*Saved data entries*:
************
-- ==== Sys2Proof/Machine/Extensometer.lean ====
section
/-! DEFINITION. XTC: conversions and elongation, arm states, solenoids, seating, zeroing, exclusion and release (chapter
Extensometer Arms), with the forced handover of SMP (R61), which starts a release. -/

namespace Sys2Proof.Machine

/-! ### Release (R43 to R46) -/

/-- Whether a release start moves an arm in this state; an arm in FAULT moves for the request cause only (R43). -/
def ArmState.releasable (request : Bool) : ArmState → Bool
  | .opened => false
  | .seating => true
  | .seated => true
  | .zeroing => true
  | .zeroed => true
  | .excluded _ => true
  | .releasing => false
  | .fault _ => request

/-- An arm entering RELEASING: solenoid off, zero discarded; RELEASING with the release timer while its seat input reads
closed, OPEN at once otherwise (R45). -/
def State.enterReleasing (which : Arm) (s : State) : State :=
  let r := s.arm which
  let cleared :=
    { r with solenoid := .off, timer := none, capture := none, zeroCode := none, lastElong := none, slip := false,
             overrange := false }
  if s.seatClosed which then
    s.changeArm which { cleared with state := .releasing, timer := some (s.timeAfter s.xtc.releaseTimeout) }
  else s.changeArm which { cleared with state := .opened }

/-- The release of one arm, where the start applies to it (R43). -/
def State.releaseArm (applies request : Bool) (which : Arm) (s : State) : State :=
  if applies && (s.arm which).state.releasable request then s.enterReleasing which else s

/-- The arm changes of a release start, arm A before arm B (R30, R43). -/
def State.releaseArms (onA onB request : Bool) (s : State) : State :=
  (s.releaseArm onA request .a).releaseArm onB request .b

/-- A release start: the arms move and their events are put, then SMP is told (R43). -/
def State.releaseStart (onA onB request : Bool) (s : State) : State :=
  (s.releaseArms onA onB request).sourceAtRelease s.averagingSet

/-- A forced handover: the source becomes XHEAD, joined; both marks are set; SOURCE is put; a forced release starts on both
arms, whose report finds the source XHEAD and changes nothing (R61). -/
def State.forceHandover (s : State) : State :=
  let t := s.setSource .xhead (s.joinedOffset .xhead) .forced
  let u := { t with smp := { t.smp with handoverMark := true, forcedMark := true } }
  u.releaseArms true true false

/-- What SMP does when an exclusion is reported, the arm having left the averaging set or not (R56, R59, R61). -/
def State.sourceAtExclusion (before : Bool × Bool) (s : State) : State :=
  if s.testing then
    if s.smp.source.isExt && decide (s.averagingSet ≠ before) then
      match s.averagingSet with
      | (false, false) => s.forceHandover
      | (true, false) => if s.smp.source = .extAvg then s.fallBack .extA else s
      | (false, true) => if s.smp.source = .extAvg then s.fallBack .extB else s
      | (true, true) => s
    else s
  else s.followSet .set

/-- An arm state change that leaves no exclusion or release: outside a test the source follows the set (R30, R56). -/
def State.sourceAtArmChange (s : State) : State := if s.testing then s else s.followSet .set

/-- An arm goes to EXCLUDED with a cause; its solenoid, zero code and last elongation are kept, a capture in progress is
discarded (R29, R31, R40, R41). -/
def State.excludeArm (which : Arm) (cause : ExclusionCause) (s : State) : State :=
  let r := s.arm which
  (s.changeArm which { r with state := .excluded cause, capture := none }).sourceAtExclusion s.averagingSet

/-! ### Seating and the solenoids (R32 to R37) -/

/-- A solenoid entering HOLD: the cycle starts with its on-time, with the times in force at the entry (R32, R101). -/
def Xtc.newHold (x : Xtc) : Solenoid := .hold { high := true, onTime := x.holdOnTime, offTime := x.holdOffTime }

/-- A re-strike: the other solenoid at HOLD goes to PULL_IN with the pull-in end of the seating arm (R34). -/
def reStrike (ends : Word) (r : ArmRec) : ArmRec :=
  match r.solenoid with
  | .hold _ => { r with solenoid := .pullIn ends }
  | .off => r
  | .pullIn _ => r

/-- An arm entering SEATING: its solenoid starts PULL_IN, the other is re-struck from HOLD, and it becomes SEATING with its
seat timeout, or SEATED at once when its seat input reads closed (R33, R34, R36). -/
def State.enterSeating (which : Arm) (s : State) : State :=
  let ends := s.timeAfter s.xtc.pullInTime
  let t := s.setArm (otherArm which) (reStrike ends (s.arm (otherArm which)))
  let r := { t.arm which with solenoid := .pullIn ends }
  if s.seatClosed which then t.changeArm which { r with state := .seated, timer := none }
  else t.changeArm which { r with state := .seating, timer := some (s.timeAfter s.xtc.seatTimeout) }

/-- EXT_SEAT moves a named arm that is OPEN or in FAULT (R35). -/
def ArmState.seatable : ArmState → Bool
  | .opened => true
  | .fault _ => true
  | .seating => false
  | .seated => false
  | .zeroing => false
  | .zeroed => false
  | .excluded _ => false
  | .releasing => false

/-- EXT_SEAT on one arm (R35, R36). -/
def State.seatArm (named : Bool) (which : Arm) (s : State) : State :=
  if named && (s.arm which).state.seatable then s.enterSeating which else s

/-- A debounced change of an arm's seat input acts by the arm's state (R31, R36, R45). -/
def State.seatChanged (which : Arm) (closed : Bool) (s : State) : State :=
  let r := s.arm which
  match r.state, closed with
  | .seating, true => (s.changeArm which { r with state := .seated, timer := none }).sourceAtArmChange
  | .seated, false => s.excludeArm which .seatLost
  | .zeroing, false => s.excludeArm which .seatLost
  | .zeroed, false => s.excludeArm which .seatLost
  | .releasing, false => (s.changeArm which { r with state := .opened, timer := none }).sourceAtArmChange
  | _, _ => s

/-- At the pull-in end a solenoid still at PULL_IN goes to HOLD (R33). -/
def State.pullInEnd (which : Arm) (s : State) : State :=
  match (s.arm which).solenoid with
  | .pullIn ends => if s.dio.partTime = ends then s.setArm which { s.arm which with solenoid := s.xtc.newHold } else s
  | .off => s
  | .hold _ => s

/-- The end of the on-time or off-time of a hold cycle toggles the output (R101). -/
def State.holdPhaseEnd (which : Arm) (s : State) : State :=
  match (s.arm which).solenoid with
  | .hold c => s.setArm which { s.arm which with solenoid := .hold { c with high := !c.high } }
  | .off => s
  | .pullIn _ => s

/-- The seat timeout of a SEATING arm expires (R37). -/
def State.seatTimeout (which : Arm) (s : State) : State :=
  let r := s.arm which
  if r.state = .seating ∧ r.timer = some s.dio.partTime then
    (s.changeArm which { r with state := .fault .seatTimeout, solenoid := .off, timer := none }).sourceAtArmChange
  else s

/-- The release timeout of a RELEASING arm expires (R46). -/
def State.releaseTimeout (which : Arm) (s : State) : State :=
  let r := s.arm which
  if r.state = .releasing ∧ r.timer = some s.dio.partTime then
    (s.changeArm which { r with state := .fault .releaseTimeout, timer := none }).sourceAtArmChange
  else s

/-! ### Zeroing (R38 to R40) -/

/-- EXT_ZERO moves a named arm that is SEATED, ZEROING or ZEROED (R38). -/
def ArmState.zeroable : ArmState → Bool
  | .seated => true
  | .zeroing => true
  | .zeroed => true
  | .opened => false
  | .seating => false
  | .excluded _ => false
  | .releasing => false
  | .fault _ => false

/-- EXT_ZERO on one arm: ZEROING with a fresh capture; an arm already ZEROING keeps its state, so no ARM event is put (R30,
R38). -/
def State.zeroArm (named : Bool) (which : Arm) (s : State) : State :=
  let r := s.arm which
  if named && r.state.zeroable then
    let fresh :=
      { r with state := .zeroing, zeroCode := none, lastElong := none, slip := false, overrange := false,
               capture := some ⟨0, 0⟩ }
    if r.state = .zeroing then s.setArm which fresh else s.changeArm which fresh
  else s

/-- A conversion of a ZEROING arm: taken into the capture; the 8th code sets the zero code and the arm goes to ZEROED; a
saturated code ends the capture and the arm goes back to SEATED (R39). -/
def State.zeroConversion (which : Arm) (c : Int) (s : State) : State :=
  let r := s.arm which
  if saturatedCode c then (s.changeArm which { r with state := .seated, capture := none }).sourceAtArmChange
  else
    match r.capture with
    | none => s
    | some k =>
      if k.taken + 1 = 8 then
        (s.changeArm which
          { r with state := .zeroed, capture := none, zeroCode := some (roundDiv (k.sum + c) 8) }).sourceAtArmChange
      else s.setArm which { r with capture := some ⟨k.taken + 1, k.sum + c⟩ }

/-! ### Elongation (R27 to R29) -/

/-- The elongation of a raw code (R27). -/
def elongation (c zero scale : Int) : Int := roundDiv ((c - zero) * scale) 1048576

/-- The elongation a conversion gives: none for a saturated code (R27). -/
def ArmRec.elongationOf (r : ArmRec) (c : Int) : Option Int :=
  if saturatedCode c then none
  else
    match r.zeroCode, r.scale with
    | some z, some k => some (elongation c z k)
    | _, _ => none

/-- The change from the last elongation, when there is one, is above the slip threshold (R28, R29). -/
def ArmRec.slipped (r : ArmRec) (x : Int) : Bool :=
  match r.lastElong, r.slipThreshold with
  | some l, some t => decide (t < absDiff x l)
  | _, _ => false

/-- The elongation is above the span (R28, R29). -/
def ArmRec.overSpan (r : ArmRec) (x : Int) : Bool :=
  match r.span with
  | some w => decide (w < mag x)
  | none => false

/-- A conversion of a ZEROED arm in IDLE, RETURNING or ENDED: only flagged (R28). -/
def ArmRec.flagged (r : ArmRec) (c : Int) : ArmRec :=
  match r.elongationOf c with
  | none => if saturatedCode c then { r with overrange := true } else r
  | some x => { r with overrange := r.overSpan x, slip := r.slip || r.slipped x, lastElong := some x }

/-- The exclusion a conversion of a ZEROED arm causes in RUNNING or HOLDING, SLIP tested before OVERRANGE (R29). -/
def ArmRec.exclusion (r : ArmRec) (c : Int) : Option ExclusionCause :=
  match r.elongationOf c with
  | none => if saturatedCode c then some .overrange else none
  | some x => if r.slipped x then some .slip else if r.overSpan x then some .overrange else none

/-- A conversion of a ZEROED arm (R28, R29). -/
def State.zeroedConversion (which : Arm) (c : Int) (s : State) : State :=
  let r := s.arm which
  if s.tsq.state.sampling then
    match r.exclusion c with
    | some cause => s.excludeArm which cause
    | none =>
      match r.elongationOf c with
      | some x => s.setArm which { r with lastElong := some x }
      | none => s
  else s.setArm which (r.flagged c)

/-- An arm conversion: the raw code is stored whatever the state, then the state decides (R27). -/
def State.extConversion (which : Arm) (c : Int) (s : State) : State :=
  let t := s.setArm which { s.arm which with lastRaw := some c }
  match (s.arm which).state with
  | .zeroing => t.zeroConversion which c
  | .zeroed => t.zeroedConversion which c
  | .opened => t
  | .seating => t
  | .seated => t
  | .excluded _ => t
  | .releasing => t
  | .fault _ => t

/-! ### Resets (R48) -/

/-- An arm at RESTART: the configuration and the last raw code are kept (R48). -/
def ArmRec.restarted (r : ArmRec) : ArmRec :=
  { r with state := .opened, solenoid := .off, zeroCode := none, capture := none, lastElong := none, timer := none,
           slip := false, overrange := false }

/-- XTC at RESTART (R48). -/
def Xtc.restarted (x : Xtc) : Xtc := { x with armA := x.armA.restarted, armB := x.armB.restarted }

end Sys2Proof.Machine
end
************
*Assignment*:
Please copy only the lines from the one with "match (s.arm which).state with" through the final line of the records above, both ends included.

*Reply*:
  match (s.arm which).state with
  | .zeroing => t.zeroConversion which c
  | .zeroed => t.zeroedConversion which c
  | .opened => t
  | .seating => t
  | .seated => t
  | .excluded _ => t
  | .releasing => t
  | .fault _ => t

/-! ### Resets (R48) -/

/-- An arm at RESTART: the configuration and the last raw code are kept (R48). -/
def ArmRec.restarted (r : ArmRec) : ArmRec :=
  { r with state := .opened, solenoid := .off, zeroCode := none, capture := none, lastElong := none, timer := none,
           slip := false, overrange := false }

/-- XTC at RESTART (R48). -/
def Xtc.restarted (x : Xtc) : Xtc := { x with armA := x.armA.restarted, armB := x.armB.restarted }

end Sys2Proof.Machine
end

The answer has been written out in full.